En recherche constante de reliques ferroviaires, Maxime Drouet fournit au patrimoine du graffiti des preuves tangibles. C’est bien plus que de la peinture et les dépôts de trains se font cathédrales.

Pérégrin insatiable, dépassé par la force de ses propres pulsions, Maxime est rattrapé brutalement par les démons judiciaires. En 2011, son support de prédilection s’évanouit avec sa liberté de peindre, il s’agit alors de survivre à sa passion.

Forcé de recadrer sa pratique, la découverte d’un cimetière de rames abandonnées devient pour lui le théâtre d’une résurrection, l’arène de ses vengeances, le tribunal de ses pulsions créatrices. Dans la discrétion, Maxime peint des panels dans le style qui lui est propre, naïf, scénarisé, et cynique. Des heures durant et à ciel ouvert, il travaille cette matière première, y dépose ses émotions et ses états d’âmes, sans se laisser impressionner par le nombre important de wagons à peindre, à photographier puis à désosser. Mais il lui serait impossible de s’arrêter là. Mordre dans la chair de ces trains constitue l’étape suivante, cruciale plus que cruelle. En décrochant une à une les vitres peintes sur toutes leurs surfaces, plus que jamais, Maxime érige d’uniques reliques du graffiti, mais pas que : objets d’un patrimoine ferroviaire révolu, les différents stickers aux messages préventifs sont conservés tels quels, aussi attendrissants par leurs graphismes vieillots qu’insignifiants. Attendri par le moindre détail, même les dates consciencieusement gravées, retiennent toute son attention et son admiration. Habité par la persévérance, Maxime emporte avec lui des fragments de souvenirs, la mise à nue de ses secrets soufflés par la bombe de peinture, la rudesse d’un acte aussi lourd de sens que de poids.

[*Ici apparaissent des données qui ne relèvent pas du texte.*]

-- ==== Sys2Proof/Laws/FrameTele.lean ====
section
/-! SUPPORT. What the operations of Machine/Tele.lean leave unchanged. -/

set_option Elab.async false

namespace Sys2Proof.Machine

theorem execNeighbourChangeHoldoffEnd_frame (s) : NextChanges [.recoveryLog, .events, .neighbours, .counters,
    .crumbs] s (execNeighbourChangeHoldoffEnd s) := by
  unfold execNeighbourChangeHoldoffEnd
  repeat' first
    | with_reducible exact OnlyChanges.refl _ _
    | assumption
    | with_reducible refine onUnit_frame _ ?_
    | with_reducible refine next_frame ?_
    | with_reducible exact fault_frame _ _ _
    | with_reducible refine (raise31_frame _ _ _).after (by decide) ?_
    | extract_lets
    | with_reducible refine OnlyChanges.getD (fun _ _ => ?_) ?_
    | with_reducible refine OnlyChanges.foldl (fun _ _ => ?_) ?_
    | split
    | extract_lets +lift
    | with_reducible refine OnlyChanges.foldl_fst (fun _ _ => ?_) ?_
    | with_reducible refine OnlyChanges.foldl_snd (fun _ _ => ?_) ?_
    | with_reducible refine OnlyChanges.of_fst (by assumption) ?_
    | with_reducible refine OnlyChanges.of_snd (by assumption) ?_
    | with_reducible refine OnlyChanges.upd rfl ?_

theorem tellSamples_frame (s) : OnlyChanges [.recoveryLog, .events, .counters, .crumbs, .samples] s (tellSamples s)
    := by
  unfold tellSamples
  repeat' first
    | with_reducible exact OnlyChanges.refl _ _
    | assumption
    | with_reducible refine modTele_frame _ ?_
    | with_reducible refine (raise15_frame _ _ _).after (by decide) ?_
    | extract_lets
    | with_reducible refine OnlyChanges.getD (fun _ _ => ?_) ?_
    | with_reducible refine OnlyChanges.foldl (fun _ _ => ?_) ?_
    | split

theorem execSampleReadyHoldoffEnd_frame (s) : NextChanges [.recoveryLog, .events, .counters, .crumbs, .samples] s
    (execSampleReadyHoldoffEnd s) := by
  unfold execSampleReadyHoldoffEnd
  repeat' first
    | with_reducible exact OnlyChanges.refl _ _
    | assumption
    | with_reducible refine onUnit_frame _ ?_
    | with_reducible refine next_frame ?_
    | with_reducible exact fault_frame _ _ _
    | with_reducible refine modTele_frame _ ?_
    | with_reducible refine (tellSamples_frame _).before ?_
    | extract_lets
    | with_reducible refine OnlyChanges.getD (fun _ _ => ?_) ?_
    | with_reducible refine OnlyChanges.foldl (fun _ _ => ?_) ?_
    | split

theorem putCrumb_frame (a0 s) : OnlyChanges [.gates, .memory] s (putCrumb a0 s) := by
  unfold putCrumb
  repeat' first
    | with_reducible exact OnlyChanges.refl _ _
    | assumption
    | with_reducible refine (writeBytes_frame _ _ _ _).after (by decide) ?_
    | with_reducible refine (startWork_frame _ _ _ _).after (by decide) ?_

theorem execCrumbWrite_frame (s) : NextChanges [.recoveryLog, .gates, .events, .memory, .counters, .crumbs] s
    (execCrumbWrite s) := by
  unfold execCrumbWrite
  repeat' first
    | with_reducible exact OnlyChanges.refl _ _
    | assumption
    | with_reducible refine onUnit_frame _ ?_
    | with_reducible refine next_frame ?_
    | with_reducible exact fault_frame _ _ _
    | with_reducible refine (countControl_frame _ _).after (by decide) ?_
    | with_reducible refine modTele_frame _ ?_
    | with_reducible refine (putCrumb_frame _ _).after (by decide) ?_
    | extract_lets
    | with_reducible refine OnlyChanges.getD (fun _ _ => ?_) ?_
    | with_reducible refine OnlyChanges.foldl (fun _ _ => ?_) ?_
    | split

theorem putSample_frame (a0 s) : OnlyChanges [.gates, .memory] s (putSample a0 s) := by
  unfold putSample
  repeat' first
    | with_reducible exact OnlyChanges.refl _ _
    | assumption
    | with_reducible refine (writeBytes_frame _ _ _ _).after (by decide) ?_
    | with_reducible refine (startWork_frame _ _ _ _).after (by decide) ?_

theorem execSampleWrite_frame (s) : NextChanges [.recoveryLog, .gates, .events, .memory, .counters, .crumbs,
    .samples] s (execSampleWrite s) := by
  unfold execSampleWrite
  repeat' first
    | with_reducible exact OnlyChanges.refl _ _
    | assumption
    | with_reducible refine onUnit_frame _ ?_
    | with_reducible refine next_frame ?_
    | with_reducible exact fault_frame _ _ _
    | with_reducible refine modTele_frame _ ?_
    | with_reducible refine (countControl_frame _ _).after (by decide) ?_
    | with_reducible refine (tellSamples_frame _).after (by decide) ?_
    | with_reducible refine (putSample_frame _ _).after (by decide) ?_
    | extract_lets
    | with_reducible refine OnlyChanges.getD (fun _ _ => ?_) ?_
    | with_reducible refine OnlyChanges.foldl (fun _ _ => ?_) ?_
    | split

theorem execCounterRead_frame (a0 a1 s) : NextChanges [.recoveryLog, .events, .mailboxes, .counters, .crumbs, .out]
    s (execCounterRead a0 a1 s) := by
  unfold execCounterRead
  repeat' first
    | with_reducible exact OnlyChanges.refl _ _
    | assumption
    | with_reducible refine onUnit_frame _ ?_
    | with_reducible refine next_frame ?_
    | with_reducible exact fault_frame _ _ _
    | with_reducible refine runCommand_frame _ _ _ (fun _ => ?_)
    | with_reducible exact failWith_frame _ _ _
    | with_reducible refine okWith_frame ?_
    | with_reducible refine done_frame ?_
    | with_reducible refine fails_frame ?_
    | with_reducible refine later_frame ?_
    | with_reducible refine soon_frame ?_
    | with_reducible refine laterGrace_frame ?_
    | extract_lets
    | with_reducible refine OnlyChanges.getD (fun _ _ => ?_) ?_
    | with_reducible refine OnlyChanges.foldl (fun _ _ => ?_) ?_
    | split

theorem execCounterSnapshot_frame (a0 a1 s) : NextChanges [.recoveryLog, .events, .mailboxes, .counters, .crumbs,
    .snapshots, .out] s (execCounterSnapshot a0 a1 s) := by
  unfold execCounterSnapshot
  repeat' first
    | with_reducible exact OnlyChanges.refl _ _
    | assumption
    | with_reducible refine onUnit_frame _ ?_
    | with_reducible refine next_frame ?_
    | with_reducible exact fault_frame _ _ _
    | with_reducible refine runCommand_frame _ _ _ (fun _ => ?_)
    | with_reducible refine modTele_frame _ ?_
    | with_reducible exact failWith_frame _ _ _
    | with_reducible refine okWith_frame ?_
    | with_reducible refine done_frame ?_
    | with_reducible refine fails_frame ?_
    | with_reducible refine later_frame ?_
    | with_reducible refine soon_frame ?_
    | with_reducible refine laterGrace_frame ?_
    | extract_lets
    | with_reducible refine OnlyChanges.getD (fun _ _ => ?_) ?_
    | with_reducible refine OnlyChanges.foldl (fun _ _ => ?_) ?_
    | split

theorem execSnapshotLatch_frame (a0 a1 s) : NextChanges [.recoveryLog, .events, .mailboxes, .counters, .crumbs,
    .snapshots, .out] s (execSnapshotLatch a0 a1 s) := by
  unfold execSnapshotLatch
  repeat' first
    | with_reducible exact OnlyChanges.refl _ _
    | assumption
    | with_reducible refine onUnit_frame _ ?_
    | with_reducible refine next_frame ?_
    | with_reducible exact fault_frame _ _ _
    | with_reducible refine (finish_frame _ _ _ _).after (by decide) ?_
    | with_reducible refine modTele_frame _ ?_
    | extract_lets
    | with_reducible refine OnlyChanges.getD (fun _ _ => ?_) ?_
    | with_reducible refine OnlyChanges.foldl (fun _ _ => ?_) ?_
    | split

theorem execCounterFilter_frame (a0 a1 s) : NextChanges [.recoveryLog, .events, .mailboxes, .counters, .crumbs,
    .filters, .out] s (execCounterFilter a0 a1 s) := by
  unfold execCounterFilter
  repeat' first
    | with_reducible exact OnlyChanges.refl _ _
    | assumption
    | with_reducible refine onUnit_frame _ ?_
    | with_reducible refine next_frame ?_
    | with_reducible exact fault_frame _ _ _
    | with_reducible refine runCommand_frame _ _ _ (fun _ => ?_)
    | with_reducible refine modTele_frame _ ?_
    | with_reducible exact failWith_frame _ _ _
    | with_reducible refine okWith_frame ?_
    | with_reducible refine done_frame ?_
    | with_reducible refine fails_frame ?_
    | with_reducible refine later_frame ?_
    | with_reducible refine soon_frame ?_
    | with_reducible refine laterGrace_frame ?_
    | extract_lets
    | with_reducible refine OnlyChanges.getD (fun _ _ => ?_) ?_
    | with_reducible refine OnlyChanges.foldl (fun _ _ => ?_) ?_
    | split

theorem execCrumbRead_frame (a0 a1 a2 s) : NextChanges [.recoveryLog, .gates, .events, .mailboxes, .counters,
    .crumbs, .out] s (execCrumbRead a0 a1 a2 s) := by
  unfold execCrumbRead
  repeat' first
    | with_reducible exact OnlyChanges.refl _ _
    | assumption
    | with_reducible refine onUnit_frame _ ?_
    | with_reducible refine next_frame ?_
    | with_reducible exact fault_frame _ _ _
    | with_reducible refine runCommand_frame _ _ _ (fun _ => ?_)
    | with_reducible refine (startWork_frame _ _ _ _).after (by decide) ?_
    | with_reducible exact failWith_frame _ _ _
    | with_reducible refine okWith_frame ?_
    | with_reducible refine done_frame ?_
    | with_reducible refine fails_frame ?_
    | with_reducible refine later_frame ?_
    | with_reducible refine soon_frame ?_
    | with_reducible refine laterGrace_frame ?_
    | extract_lets
    | with_reducible refine OnlyChanges.getD (fun _ _ => ?_) ?_
    | with_reducible refine OnlyChanges.foldl (fun _ _ => ?_) ?_
    | split

theorem execCrumbDump_frame (a0 s) : NextChanges [.alert, .dumpValid, .recoveryLog, .events, .mailboxes, .memory,
    .counters, .crumbs, .snapshots, .out] s (execCrumbDump a0 s) := by
  unfold execCrumbDump
  repeat' first
    | with_reducible exact OnlyChanges.refl _ _
    | assumption
    | with_reducible refine onUnit_frame _ ?_
    | with_reducible refine next_frame ?_
    | with_reducible exact fault_frame _ _ _
    | with_reducible refine runCommand_frame _ _ _ (fun _ => ?_)
    | with_reducible refine (writeDump_frame _ _ _ _ _ _).after (by decide) ?_
    | with_reducible exact failWith_frame _ _ _
    | with_reducible refine okWith_frame ?_
    | with_reducible refine done_frame ?_

theorem execCrumbTrace_frame (a0 a1 a2 a3 s) : NextChanges [.recoveryLog, .events, .mailboxes, .counters, .crumbs,
    .filters, .out] s (execCrumbTrace a0 a1 a2 a3 s) := by
  unfold execCrumbTrace
  repeat' first
    | with_reducible exact OnlyChanges.refl _ _
    | assumption
    | with_reducible refine onUnit_frame _ ?_
    | with_reducible refine next_frame ?_
    | with_reducible exact fault_frame _ _ _
    | with_reducible refine runCommand_frame _ _ _ (fun _ => ?_)
    | with_reducible refine modTele_frame _ ?_
    | with_reducible exact failWith_frame _ _ _
    | with_reducible refine okWith_frame ?_

end Sys2Proof.Machine
end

Plaidoiries pour une vision plus tendre du graffiti, le fil d’ariane de l’oeuvre de Maxime Drouet tient du simple fait de la paroi de ces trains, une matérialisation de la dualité qui l’anime : ambiguïté de l’éphémérité de l’acte face à la pérennité du support, de l’aspect illégal face à une présence en galerie, d’un art omniprésent dans le monde et pourtant si confidentiel, sans oublier qu’il est aussi question des rapports entre la lumière et l’obscurité, et si tout est une question de point de vue, l’oeuvre n’en reste pas moins tout: frontale et entière d’un côté (à l’extérieur), suggérée et partielle (à l’intérieur). Vitraux d’un nouveau genre, ils nous enseignent sur l’imprévisibilité des formes artistiques dans nos sociétés contemporaines. Dans tous les cas, Maxime Drouet livre une intention des plus sincères, offrant une immersion dans l’antre très secret du plus sacré des supports graffitis.